Он выбирал из поленницы чурки потолще… Выберет, возьмёт, как поросёнка, на руки и несёт к дровосеке.

– Ишь ты… какой, – говорил он ласково чурбаку. – Атаман какой…

Ставил этого «атамана» на широкий пень и тюкал по голове.

Скоро он так натюкал большой ворох… Долго стоял и смотрел на этот ворох. Белизна, и сочность, и чистота сокровенная поленьев, и дух от них – свежий, нутряной, чуть стылый, лесовой…

Алёша стаскал их в баню, аккуратно склал возле каменки. Ещё потом будет момент – разжигать, тоже милое дело. Алеша даже волновался, когда разжигал в каменке. Он вообще очень любил огонь.

Но надо ещё наносить воды. Дело не столь милое, но и противного в том ничего нет. Алёша старался только поскорей натаскать. Так семенил ногами, когда нёс на коромысле полные вёдра, так выгибался длинной своей фигурой, чтобы не плескать из вёдер – смех смотреть. Бабы у колодца всегда смотрели. И переговаривались:

– Ты глянь, глянь, как пружинит! Чисто акробат!..

– И не плескает ведь!

– Да куда так несётся-то?

– Ну, баню опять топит…

– Да рано же ещё!

Вот – весь день будет баней заниматься. Бесконвойный он и есть… Алёша.

Алёша наливал до краёв котёл, что в каменке, две большие кадки и ещё в оцинкованную ванну, которую он купил лет пятнадцать назад, в которой по очереди перекупались все его младенцы. Теперь он её приспособил в баню. И хорошо! – она стояла на полке, с краю, места много не занимала – не мешала париться, а вода всегда под рукой. Когда Алёша особенно заходился на полке, когда на голове волосы трещали от жары, он курял голову прямо в эту ванну.

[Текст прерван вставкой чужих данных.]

/-- The model's choice (log entry 6): a ring command with no fetch downstream is no event and changes nothing, and COMPLETION of the
fetch with OK is the ring command that its 64 bytes spell. A stale fetch is discarded: fetch stale becomes 0, and a
waiting fetch may be offered (R159, R154). A fetch that the command processor does not wait for, as in ERROR_STOP, is
discarded (R157). A slot holds its tag, its kind and its arguments at the offsets of 12.3, the kinds being 1 to 18; bytes 3 to 7 are ignored. A slot
whose kind is none of the eighteen ends with BAD_KIND and the kind as detail (R154, R164, R165, R192, R194). -/
def Obligations.FetchedSlotsAreTakenOnce : Prop :=
  (∀ (s : State) (i : Instr) (tag : BitVec 16) (body : CmdBody), ringBody i = some (tag, body) →
    (s.dp.find .cpFetch = none → exec i s = .next (finish { s with outputs := [] }))
      ∧ (∀ k : SlotNo, s.dp.find .cpFetch = some k →
          let t : State := { s with dp := { s.dp with slots := s.dp.slots.set k none }, outputs := [] }
          (s.cp.fetchStale = true →
            let c := { s.cp with fetchStale := false }
            exec i s = .next (finish { t with dp := { t.dp with fetchPlace := t.fetchPlaceAfter c }, cp := c }))
            ∧ (s.cp.fetchStale = false → s.cp.state ≠ .fetching → exec i s = .next (finish t))))
    ∧ (∀ (s : State) (k : SlotNo) (h : InHand) (bytes : List Byte), s.awaits k h →
    s.dp.slots[k] = some { source := .cpFetch, kind := .read, length := 4 } → bytes.length = 64 →
      (∀ i : Instr, ringBody i = some (decodeSlot bytes) →
        exec (.completion k s.dp.generation .ok (some bytes)) s = exec i s)
      ∧ (∀ n : Byte, (decodeSlot bytes).2 = .unknown n →
        s.executes k (.completion k s.dp.generation .ok (some bytes))
          (h.report (decodeSlot bytes).1 (.unknown n) .badKind (n.setWidth 32) s.partTime) [] fun s' u => u = s'))
    ∧ (∀ (tag : BitVec 16) (body : CmdBody), (∀ n : Byte, body = .unknown n → n = 0 ∨ 0x12 < n.toNat) →
      (slotImage tag body).length = 64 ∧ decodeSlot (slotImage tag body) = (tag, body))
    ∧ (∀ (bytes : List Byte) (o : Nat) (b : Byte), 3 ≤ o → o ≤ 7 → decodeSlot (bytes.set o b) = decodeSlot bytes)
    ∧ (∀ (i : Instr) (tag : BitVec 16) (body : CmdBody), ringBody i = some (tag, body) → body.kind = match i with
      | .nop .. => 0x01
      | .setRegion .. => 0x02
      | .clearRegion .. => 0x03
      | .clearLost .. => 0x04
      | .setGroupPolicy .. => 0x05
      | .forceDepth .. => 0x06
      | .wakeGroups .. => 0x07
      | .recoverGroup .. => 0x08
      | .setLine .. => 0x09
      | .forceLine .. => 0x0A
      | .setWakeLine .. => 0x0B
      | .setElement .. => 0x0C
      | .setClass .. => 0x0D
      | .setRequester .. => 0x0E
      | .releaseTrap .. => 0x0F
      | .setQueueLimits .. => 0x10
      | .setTimeouts .. => 0x11
      | _ => 0x12)
    ∧ (∀ (d : DownPort) (source : SlotSource) (k : SlotNo), d.find source = some k ↔
      d.slots[k].map Slot.source = some source ∧ ∀ j : SlotNo, j < k → d.slots[j].map Slot.source ≠ some source)
    ∧ ∀ (d : DownPort) (source : SlotSource), d.isDown source = true ↔
      ∃ k : SlotNo, d.slots[k].map Slot.source = some source

/-- SET_REGION whose arguments are in range and whose region shares no page with another or with the control block, its group
ACTIVE, its old group not SCRUBBING, and no KEEP where OFF is allowed: every field of the descriptor is written (R166,
R167), with the codes of its row (R192, R194). CLEAR_REGION makes a descriptor invalid with lost flag 0, unless it is valid and its group SCRUBBING; CLEAR_LOST
clears the lost flag of a valid descriptor (R168). -/
def Obligations.RegionCommandsWriteDescriptors : Prop :=
  (∀ (s : State) (k : SlotNo) (h : InHand) (tag : BitVec 16) (i : RegionNo) (g : GroupNo) (pol rdb wrb : Byte)
    (base count fill : BitVec 32) (mask : BitVec 16) (policy : Policy) (rd wr : Bool), s.awaits k h →
    policy? pol = some policy → flag? rdb = some rd → flag? wrb = some wr →
    groupOfPage s.straps base.toNat = some g → 1 ≤ count.toNat → count.toNat ≤ 262144 →
    groupOfPage s.straps (base.toNat + count.toNat - 1) = some g →
    (∀ j : RegionNo, j ≠ i → s.regions[j].valid = true →
      base.toNat + count.toNat ≤ s.regions[j].basePage
        ∨ s.regions[j].basePage + s.regions[j].pageCount ≤ base.toNat) →
    (base.toNat + count.toNat ≤ controlPage s.straps ∨ controlPage s.straps + 2 ≤ base.toNat) →
    (s.regions[i].valid = true → ∀ o : GroupNo, groupOfPage s.straps s.regions[i].basePage = some o →
      s.groups[o].state ≠ .scrubbing) →
    s.groups[g].state = .active → ¬ (policy = .keep ∧ s.groups[g].deepest = .off) →
      s.executes k (.setRegion tag (byteOf i.val) pol rdb wrb base count fill mask)
        (h.report tag (.setRegion (byteOf i.val) pol rdb wrb base count fill mask) .ok 0 s.partTime) []
        fun s' u => u = { s' with regions := (s.regions.set i
          { valid := true, basePage := base.toNat, pageCount := count.toNat, policy := policy
            fill := if policy = .loseFill then some fill else none
            mask := mask, readAllowed := rd, writeAllowed := wr, lost := false }) })
    ∧ (∀ (s : State) (k : SlotNo) (h : InHand) (tag : BitVec 16) (i : RegionNo), s.awaits k h →
    ((s.regions[i].valid = true → ∀ g : GroupNo, groupOfPage s.straps s.regions[i].basePage = some g →
        s.groups[g].state ≠ .scrubbing) →
      s.executes k (.clearRegion tag (byteOf i.val)) (h.report tag (.clearRegion (byteOf i.val)) .ok 0 s.partTime) []
        fun s' u => u = { s' with regions := s.regions.set i { s.regions[i] with valid := false, lost := false } })
      ∧ (s.regions[i].valid = true →
        s.executes k (.clearLost tag (byteOf i.val)) (h.report tag (.clearLost (byteOf i.val)) .ok 0 s.partTime) []
          fun s' u => u = { s' with regions := s.regions.set i { s.regions[i] with lost := false } }))
    ∧ readsCodes policy? 0 [.keep, .loseOk, .loseFill] ∧ readsCodes flag? 0 [false, true]

/-- SET_GROUP_POLICY stores the four values and changes nothing else of the group (R169, R26). SET_QUEUE_LIMITS writes both
watermarks and applies the backpressure test, and its detail is the flag that leaves; where the flag changes QUEUE_HIGH or
QUEUE_NORMAL is raised and the change is mirrored (R180, R82, R83, R152), the notice ahead of the completion: the model's
choice (log entry 27). SET_TIMEOUTS writes the timeout set (R180). -/
def Obligations.PoliciesLimitsAndTimeoutsAreStored : Prop :=
  (∀ (s : State) (k : SlotNo) (h : InHand) (tag : BitVec 16) (g : GroupNo) (d : Depth) (tNap tRetain tOff : BitVec 32),
    s.awaits k h → tNap.toNat ≤ 16777215 → tRetain.toNat ≤ 16777215 → tOff.toNat ≤ 16777215 →
    (tNap ≠ 0 → tRetain ≠ 0 → tNap.toNat ≤ tRetain.toNat) → (tRetain ≠ 0 → tOff ≠ 0 → tRetain.toNat ≤ tOff.toNat) →
    (tNap ≠ 0 → tOff ≠ 0 → tNap.toNat ≤ tOff.toNat) → (g = s.controlGroup → d = .d0) →
    (d = .off → ∀ i : RegionNo, s.regions[i].valid = true →
      groupOfPage s.straps s.regions[i].basePage = some g → s.regions[i].policy ≠ .keep) →
      s.executes k (.setGroupPolicy tag (byteOf g.val) (depthCode d) tNap tRetain tOff)
        (h.report tag (.setGroupPolicy (byteOf g.val) (depthCode d) tNap tRetain tOff) .ok 0 s.partTime) []
        fun s' u => u = { s' with groups := (s.groups.set g
          { s.groups[g] with deepest := d, tNap := tNap.toNat, tRetain := tRetain.toNat, tOff := tOff.toNat }) })
    ∧ (∀ (s : State) (k : SlotNo) (h : InHand) (tag : BitVec 16), s.awaits k h →
    (∀ high low : Byte, 2 ≤ high.toNat → high.toNat ≤ 64 → 1 ≤ low.toNat → low.toNat < high.toNat →
      let n := s.hold.entries.length
      let flag := if s.hold.backpressure then decide (low.toNat < n) else decide (high.toNat ≤ n)
      s.executes k (.setQueueLimits tag high low)
        (h.report tag (.setQueueLimits high low) .ok (if flag then 1 else 0) s.partTime)
        ({ s.hold with high := high.toNat, low := low.toNat }.noticesAt n)
        fun s' u => u = { s' with hold := { s.hold with
            high := high.toNat, low := low.toNat, backpressure := flag } }
          ∧ (flag ≠ s.hold.backpressure → u.cp.owesMirror))
      ∧ (∀ entry nap retain off : BitVec 16, entry ≠ 0 → nap ≠ 0 → retain ≠ 0 → off ≠ 0 →
        s.executes k (.setTimeouts tag entry nap retain off)
          (h.report tag (.setTimeouts entry nap retain off) .ok 0 s.partTime) []
          fun s' u => u = { s' with timeouts :=
            { entry := entry.toNat, exitNap := nap.toNat, exitRetain := retain.toNat, exitOff := off.toNat } }))

/-- FORCE_DEPTH on an ACTIVE group with nothing held, not the control group and without KEEP content for OFF, is ACCEPTED: a
forced drain starts with the command's sequence as cause, and with nothing in flight ENTER is sent at once (R170, R8,
R12, R25). -/
def Obligations.ForceDepthStartsAForcedDrain : Prop :=
  ∀ (s : State) (k : SlotNo) (h : InHand) (tag : BitVec 16) (g : GroupNo) (d : Sleep), s.awaits k h →
    g ≠ s.controlGroup → s.groups[g].state = .active → s.groups[g].held = 0 →
    (d = .off → ∀ i : RegionNo, s.regions[i].valid = true →
      groupOfPage s.straps s.regions[i].basePage = some g → s.regions[i].policy ≠ .keep) →
      let p := { s.groups[g] with state := .draining, forced := true, target := some d, cause := some h.seq }
      s.executes k (.forceDepth tag (byteOf g.val) (depthCode d.toDepth))
        (h.report tag (.forceDepth (byteOf g.val) (depthCode d.toDepth)) .accepted (BitVec.ofNat 32 g.val) s.partTime) []
        fun s' u => (p.inFlight ≠ 0 → u = { s' with groups := s.groups.set g p })
          ∧ (p.inFlight = 0 → u = { s' with
              groups := s.groups.set g { p with state := .entering, timer := some s.timeouts.entry }
              outputs := [.enter g d] })

/-- WAKE_GROUPS sends each group of the mask a pre-wake, and its detail is the mask of the groups whose wake it started: the
ASLEEP ones (R171, R24). Groups in an unforced drain have no held entry, as in every state the part reaches (R7). Bit n of a
mask of groups stands for group n: the model's reading (log entry 26). -/
def Obligations.WakeGroupsWakesTheSleeping : Prop :=
  ∀ (s : State) (k : SlotNo) (h : InHand) (tag mask : BitVec 16), s.awaits k h → s.drainsAreEmpty →
    ∃ d : BitVec 32,
      (∀ g : GroupNo, d.getLsbD g.val = (mask.getLsbD g.val && decide (g ≠ s.controlGroup)
          && s.groups[g].state == .asleep))
      ∧ d.toNat < 65536
      ∧ s.executes k (.wakeGroups tag mask) (h.report tag (.wakeGroups mask) .ok d s.partTime) []
        fun s' u => u = { s' with groups := u.groups, slu := u.slu, outputs := u.outputs } ∧ s.preWoken u mask

/-- RECOVER_GROUP on a FAULTED group is ACCEPTED: the fault reason is absent, the cause is the command's sequence, and a wake with
the cold exit flag starts (R172, R23, R16). -/
def Obligations.RecoverStartsAColdWake : Prop :=
  ∀ (s : State) (k : SlotNo) (h : InHand) (tag : BitVec 16) (g : GroupNo), s.awaits k h →
    s.groups[g].state = .faulted →
      s.executes k (.recoverGroup tag (byteOf g.val))
        (h.report tag (.recoverGroup (byteOf g.val)) .accepted (BitVec.ofNat 32 g.val) s.partTime) []
        fun s' u => u = { s' with groups := s.groups.set g u.groups[g], slu := u.slu, outputs := u.outputs }
          ∧ s.wakeBegun u g ({ s.groups[g] with faultReason := none, cause := some h.seq }.woken true)

/-- SET_LINE on a line that is not SETTLING writes its four fields, evaluates the line and serves the waiting groups (R174, R122,
R117, R120); LINE_STATE is raised for a line that goes OFF, here as at FORCE_LINE (R124), ahead of the completion: the model's choice
(log entry 27). FORCE_LINE sets the forced flag (ON) or clears it (RELEASE) and evaluates the line; its detail is the state
the line is then in (R174, R123), with the codes of the LINE_STATE mirror (R192, R193): the model's reading (log entry 12).
SET_WAKE_LINE writes mode, sample count and group set, re-arms the line, and keeps the last level (R175, R131). The argument
codes are those of their rows (R192, R194). -/
def Obligations.LineCommandsRewriteTheLines : Prop :=
  (∀ (s : State) (k : SlotNo) (h : InHand) (tag deps settle : BitVec 16) (n : LineNo) (t : Threshold) (lv : Level)
    (tb : Byte), s.awaits k h → threshold? tb = some t → 1 ≤ settle.toNat → settle.toNat ≤ 4095 →
    s.slu.lines[n].state ≠ .settling →
      let l := { s.slu.lines[n] with deps := deps, threshold := t, offLevel := lv, settle := settle.toNat }
      let condition := s.offCondition l
      s.executes k (.setLine tag (byteOf n.val) tb (levelCode lv) deps settle)
        (h.report tag (.setLine (byteOf n.val) tb (levelCode lv) deps settle) .ok 0 s.partTime)
        (if l.state = .on ∧ condition = true then [.lineState n .off lv] else [])
        fun s' u => u = { s' with
            groups := u.groups, outputs := u.outputs
            slu := { s.slu with
              waiting := u.slu.waiting
              lines := s.slu.lines.set n (
                if l.state = .on ∧ condition = true then { l with state := .off, timer := none }
                else if l.state = .off ∧ condition = false then
                  { l with state := .settling, timer := some settle.toNat }
                else l) } }
          ∧ s.waitersServed u)
    ∧ (∀ (s : State) (k : SlotNo) (h : InHand) (tag : BitVec 16) (n : LineNo) (on : Bool), s.awaits k h →
    let l := { s.slu.lines[n] with forced := on }
    let condition := s.offCondition l
    let l' : SupplyLine :=
      if l.state ≠ .off ∧ condition = true then { l with state := .off, timer := none }
      else if l.state = .off ∧ condition = false then { l with state := .settling, timer := some l.settle }
      else l
    s.executes k (.forceLine tag (byteOf n.val) (flagCode on))
      (h.report tag (.forceLine (byteOf n.val) (flagCode on)) .ok ((lineStateCode l'.state).setWidth 32) s.partTime)
      (if l.state ≠ .off ∧ condition = true then [.lineState n .off l.offLevel] else [])
      fun s' u => u = { s' with slu := { s.slu with lines := s.slu.lines.set n l' } })
    ∧ (∀ (s : State) (k : SlotNo) (h : InHand) (tag groups : BitVec 16) (n : WakeNo) (mb cb : Byte) (m : WakeMode),
    s.awaits k h → wakeMode? mb = some m → 1 ≤ cb.toNat → cb.toNat ≤ 15 →
      s.executes k (.setWakeLine tag (byteOf n.val) mb cb groups)
        (h.report tag (.setWakeLine (byteOf n.val) mb cb groups) .ok 0 s.partTime) []
        fun s' u => u = { s' with wlu := (s.wlu.set n
          { s.wlu[n] with
            mode := m, count := cb.toNat, groups := groups, armed := true, highRun := 0, lowRun := 0 }) })
    ∧ readsCodes threshold? 2 [.retain, .off] ∧ readsCodes wakeMode? 0 [.off, .rise, .fall, .both, .sampled]
    ∧ [.low, .high].map levelCode = [0, 1] ∧ [false, true].map flagCode = [0, 1]
    ∧ [.on, .settling, .off].map lineStateCode = [0, 1, 2]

Алёша натаскал воды и сел на порожек покурить. Это тоже дорогая минута – посидеть, покурить. Тут же Алёша любил оглядеться по своему хозяйству в предбаннике и в сарайчике, который пристроен к бане – продолжал предбанник. Чего только у него там не было! Старые литовки без черенков, старые грабли, вилы… Но был и верстачок, и был исправный инструмент: рубанок, ножовка, долота, стамески… Это всё – на воскресенье, это завтра он тут будет упражняться.

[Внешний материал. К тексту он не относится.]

theorem witness_LastCompletionEndsTheDrain : ∀ k : Kind, k = .read ∨ k = .write →
    (lastOne k).dp.slots[(31 : SlotNo)] = some ⟨.forward ⟨3, 9⟩ (some 5), k, 1⟩
      ∧ (lastOne k).track? ⟨3, 9⟩ = some (tracked k 5 false .inFlight none)
      ∧ (lastOne k).groups[(5 : GroupNo)].state = .draining ∧ (lastOne k).groups[(5 : GroupNo)].target = some .off
      ∧ (lastOne k).groups[(5 : GroupNo)].inFlight = 1
      ∧ (tracked k 5 false .inFlight none).cls = some 0 ∧ (tracked k 5 false .inFlight none).control = false := by
  intro k h; rcases h with rfl | rfl <;> decide +kernel

theorem witness_ControlAccessCompletes : ∀ k : Kind, k = .read ∨ k = .write →
    (inFlight k 0 true).dp.slots[(31 : SlotNo)] = some ⟨.forward ⟨3, 9⟩ (some 0), k, 1⟩
      ∧ (inFlight k 0 true).track? ⟨3, 9⟩ = some (tracked k 0 true .inFlight none)
      ∧ (tracked k 0 true .inFlight none).control = true ∧ (tracked k 0 true .inFlight none).cls = none
      ∧ (inFlight k 0 true).groups[(0 : GroupNo)].state = .active := by
  intro k h; rcases h with rfl | rfl <;> decide +kernel

/-- A fetch waits for the control write that is downstream. -/
def barrierEnds : State :=
  { inFlight .write 0 true with cp :=
    { ready.cp with outstanding := [5], marks := [{ value := 0x78, requester := 9, seq := 6 }] } }

theorem witness_ControlAccessCompletes_fetch :
    barrierEnds.cp.barrierMet 6 = false ∧ barrierEnds.dp.fetchPlace = none
      ∧ (ran (.completion 31 0 .ok none) barrierEnds).dp.fetchPlace = some (ready.cp.fetchTx idle.straps) := by
  decide +kernel

/-- A CP write of a kind is downstream in slot 0. -/
def cpWriting (k : WriteKind) (again : Bool) : State :=
  { idle with
    cp := { idle.cp with writeList := [{ kind := k, tx := none }], reMirror := again }
    dp := { idle.dp with slots := idle.dp.slots.set (0 : SlotNo) (some ⟨.cpWrite, .write, 16⟩) } }

/-- A CP write that has left the write list is downstream. -/
def orphaned : State := { cpWriting .mirror false with cp := { idle.cp with orphan := true } }

theorem witness_CpTransactionsComplete :
    (cpWriting .mirror true).dp.slots[(0 : SlotNo)] = some ⟨.cpWrite, .write, 16⟩ ∧ (cpWriting .mirror true).cp.orphan = false
      ∧ (cpWriting .mirror true).cp.reMirror = true ∧ (cpWriting .mirror false).cp.reMirror = false
      ∧ ([.publish 7 true, .initial 0, .initial 2, .initial 3, .restart 0 7, .restart 3 7, .record, .cmdConsumer, .mirror,
            .payload false, .payload true] : List WriteKind).all
          (fun k => (cpWriting k false).cp.writeList == [{ kind := k, tx := none }]) = true
      ∧ (cpWriting (.payload true) false).cp.state ≠ .executing
      ∧ (orphaned.dp.slots[(0 : SlotNo)] = some ⟨.cpWrite, .write, 16⟩ ∧ orphaned.cp.orphan = true)
      ∧ ready.dp.slots[(4 : SlotNo)] = some ⟨.cpFetch, .read, 4⟩ := by decide +kernel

В бане сумрачно и неуютно пока, но банный терпкий, холодный запах разбивался уже запахом берёзовых полеиьев, тонким, еле уловимым, – это предвестье скорого праздника. Сердце Алёши нет-нет, да подмоет радость – подумает: «Сча-ас». Надо ещё вымыть в бане: даже и этого не позволял делать Алёша жене – мыть. У него был заготовлен голичок, песочек в баночке… Алёша снял фуфайку, засучил рукава рубахи и пошёл пластать, пошёл драить. Всё перемыл, всё продрал голиком, окатил чистой водой и протёр тряпкой. Тряпку ополоснул и повесил на сучок клёна, клён рос рядом с баней. Ну, теперь можно и затопить. Алёша ещё разок закурил… Посмотрел на хмурое небо, на унылый далёкий горизонт, на деревню… Ни у кого ещё баня не топилась. Потом будут, к вечеру, – на скорую руку, кое-как, пых-пых… Будут глотать горький чад и париться. Напарится не напарится – угорит, придёт, хлястнётся на кровать еле живой – и думает, это баня. Хэх!.. Алёша бросил окурок, вдавил его сапогом в мокрую землю и пошёл топить.

Поленья в каменке он клал, как и все кладут: два – так, одно – так, поперёк, а потом сверху. Но там – в той амбразуре-то, которая образуется-то, – там кладут обычно лучины, бумагу, керосином ещё навадились теперь обливать, – там Алёша ничего не клал: то полено, которое клал поперёк, он его посерёдке ершил топором, и всё, и потом эти заструги поджигал – загоралось. И вот это тоже очень волнующий момент – когда разгорается. Ах, славный момент! Алёша присел на корточки перед каменкой и неотрывно смотрел, как огонь, сперва маленький, робкий, трепетный, – всё становится больше, всё надёжней. Алёша всегда много думал, глядя на огонь. Например: «Вот вы там хотите, чтоб все люди жили одинаково… Да два полена и то сгорают не одинаково, а вы хотите, чтоб люди прожили одинаково!». Или ещё он сделал открытие: человек, помирая – в конце в самом, – так вдруг захочет жить, так обнадеется, так возрадуется какому-нибудь лекарству!.. Это знают. Но точно так и палка любая: догорая, так вдруг вспыхнет, так озарится вся, такую выкинет шапку огня, что диву даёшься: откуда такая последняя сила?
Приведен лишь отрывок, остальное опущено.